# The Official "Deconstruct This Photo" Thread!!



## Shelly1204 (Mar 7, 2010)

Ok, who wants to play?

We'll start with some Chase Jarvis?





What's your best rundown on gear, modifiers, and PP?


----------



## Shelly1204 (Mar 8, 2010)

Wow, 35 people took a look, and no one wants to give it a shot?
:raisedbrow:


----------



## Aggressor (Mar 8, 2010)

Ok, I'll play...

1/250 @ f/11
bare strobe camera right 90 degrees from subject at +1EV triggered by PW+II
bare strobe high camera left 45 degrees from subject +2/3EV triggered by PW+II
white background lit to +2EV 3-5ft from subject
negative fill card camera left 90 degrees from subject
white fill card under subject's chin

in PP
high pass filter
cooled WB
green tint on adjustment layer

...do you actually know the right answer?


----------



## Overread (Mar 9, 2010)

Wait I'm sure that image has changed since I last glanced at the thread - and Aggressor raises the important point that I suspect is why the thread is not working. These are not your shots (which also happens to breach one of TPF's site rules) and so unless you happen to have a web link with the full break down on the shot there is no answer to the question. Thus with no answer anyones guess could be right or wrong and the thread would fall apart.
It's a really good idea, but get some of your own work or another TPF user to give some so that we can have at least one person who does know the proper answer.


----------



## Robert Chaparro (Mar 9, 2010)

Ok, i am ready to play .


----------



## Shelly1204 (Mar 9, 2010)

Overread said:


> Wait I'm sure that image has changed since I last glanced at the thread - and Aggressor raises the important point that I suspect is why the thread is not working. These are not your shots (which also happens to breach one of TPF's site rules) and so unless you happen to have a web link with the full break down on the shot there is no answer to the question. Thus with no answer anyones guess could be right or wrong and the thread would fall apart.
> It's a really good idea, but get some of your own work or another TPF user to give some so that we can have at least one person who does know the proper answer.

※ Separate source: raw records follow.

-- ==== Sys2Proof/Machine/Mem.lean ====
section
/-! DEFINITION. Bytes in the memories, the places of the apertures, the device-physical space and its frames (R103, R106), and the
translation of glob addresses (R97 to R102, R419). -/

namespace Sys2Proof.Machine

/-! ## Sorting by a key, stable -/

/-- `x` put into a list sorted by `key`, after the entries of equal key. -/
def insertBy {α : Type} (key : α → Nat) (x : α) : List α → List α
  | [] => [x]
  | y :: r => if key x < key y then x :: y :: r else y :: insertBy key x r

/-- A list sorted by `key`, ascending, equal keys in their order. -/
def sortBy {α : Type} (key : α → Nat) (l : List α) : List α := l.foldl (fun acc x => insertBy key x acc) []

/-! ## Bytes, little-endian (R207) -/

/-- `n` bytes from address `a` as a number. -/
def Memory.readN (m : Memory) (a : Nat) : Nat → Nat
  | 0 => 0
  | n + 1 => (Memory.read m a).toNat + 256 * Memory.readN m (a + 1) n

/-- The low `n` bytes of `v` written at `a`. -/
def Memory.writeN (m : Memory) (a : Nat) : Nat → Nat → Memory
  | 0, _ => m
  | n + 1, v => Memory.writeN (Memory.write m a (BitVec.ofNat 8 v)) (a + 1) n (v / 256)

/-- `n` bytes from `a`, as a list. -/
def Memory.bytes (m : Memory) (a : Nat) : Nat → List Byte
  | 0 => []
  | n + 1 => Memory.read m a :: Memory.bytes m (a + 1) n

/-- A list of bytes written at `a`. -/
def Memory.writeBytes (m : Memory) (a : Nat) : List Byte → Memory
  | [] => m
  | b :: r => Memory.writeBytes (Memory.write m a b) (a + 1) r

/-- `n` bytes from `a` set to zero. -/
def Memory.clear (m : Memory) (a n : Nat) : Memory := m.filter fun c => c.1 < a || a + n ≤ c.1

/-- A number as its `n` little-endian bytes. -/
def toBytes : Nat → Nat → List Byte
  | 0, _ => []
  | n + 1, v => BitVec.ofNat 8 v :: toBytes n (v / 256)

/-- Little-endian bytes as a number. -/
def ofBytes : List Byte → Nat
  | [] => 0
  | b :: r => b.toNat + 256 * ofBytes r

/-! ## Apertures (R81) -/

/-- The six apertures, or none. -/
inductive Aperture where
  | glob | rwin | die | peer | team | stk | unassigned
  deriving DecidableEq, Repr

/-- The aperture of a generic address, by its top byte (R81). -/
def apertureOf (a : Nat) : Aperture :=
  match a / 2 ^ 56 with
  | 0x00 => .glob
  | 0xFB => .rwin
  | 0xFC => .die
  | 0xFD => .peer
  | 0xFE => .team
  | 0xFF => .stk
  | _ => .unassigned

/-- Offset bits an aperture uses (R81). -/
def offsetBits : Aperture → Nat
  | .glob => 56 | .rwin => 35 | .die => 30 | .peer => 23 | .team => 20 | .stk => 16 | .unassigned => 0

/-- The base of an aperture (R81). -/
def apertureBase : Aperture → Nat
  | .glob => 0
  | .rwin => 0xFB * 2 ^ 56 | .die => 0xFC * 2 ^ 56 | .peer => 0xFD * 2 ^ 56 | .team => 0xFE * 2 ^ 56 | .stk => 0xFF * 2 ^ 56
  | .unassigned => 0

/-- The die of a core (R11). -/
def dieOf (core : Nat) : Nat := core / 80
/-- The cluster of a core, 0 to 39 (R11). -/
def clusterOf (core : Nat) : Nat := core / 16

/-- A die offset (R87) as die and byte, own-die offsets against `own`; none when an own-die offset names a die. -/
def dieOffset (own off : Nat) : Option (Nat × Nat) :=
  if bitOf off 29 then (if field off 28 26 = 0 then some (own, off % 2 ^ 26) else none)
  else some (field off 28 26, off % 2 ^ 26)
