/-- An instruction with results of long latency: `out`, the thread passes, an indirect destination is pending (R56), the window counts the
instruction (R53). -/
def Issues (i : Instr) (s : State) (r : TRef) (out : Dev → Dev) : Prop :=
  Does i s fun m => (recordInd i s.dev.nextId s.dev.freshId.2 (past i r (out m))).closeWindow i

/-- A trap of the issuing thread: taken, or, where a deferred fault waits for the thread, that fault delivered first (R388). -/
def trapped (e : Env) (r : TRef) (x : Trap) (m : Dev) : Dev := if e.h.pend = none then takeTrap m r x else deliverDeferred m r

/-- Bytes of the memories as they are read. -/
def sameMemory (d e : Dev) : Prop :=
  ∀ a, Memory.read e.hbm a = Memory.read d.hbm a ∧ Memory.read e.scr a = Memory.read d.scr a ∧ Memory.read e.tmem a = Memory.read d.tmem a ∧
    Memory.read e.tiles a = Memory.read d.tiles a ∧ Memory.read e.host a = Memory.read d.host a

end Sys2Proof.Machine
end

Yeah, this was discussed in previous posts, to the conclusion that as long as credit is given, and we held an educational discussion, that a "deconstruct this photo" type thread would fly, as it does on so many other forums.  Or at the very least, we would all try to learn something before it is removed.

As to your other comments, I think it's important to remember that sometimes there's more than one way to get the look of a shot. What's wrong with seeing what other people would do to get this look? I, for one, am optimistic that I might learn something from someone's suggestion. Try to think beyond a "proper answer", as you say, as I don't think one is needed.

...and yes, I do know the answer.


----------



## Aggressor (Mar 14, 2010)

So...  the answer is?


----------



## Garball (Mar 19, 2010)

This represents a fun technique that is often overlooked.

The secret is to expose for the purposefully underexposed shadow areas of the face and let the background blow out. It is done all the time yet rarely on purpose. It can also be achieved outside the studio by simply positioning your subject strategically in contrast to the background.

No mystery here - just design.


----------



## Dominantly (Mar 19, 2010)

Rather then be another view with no comment, I thought I would post that this does not look fun enough to play


----------



## Renol (Mar 19, 2010)

I don't know enough to play


----------



## webmaster705 (Mar 20, 2010)

same answer, doesnt know enough to play


----------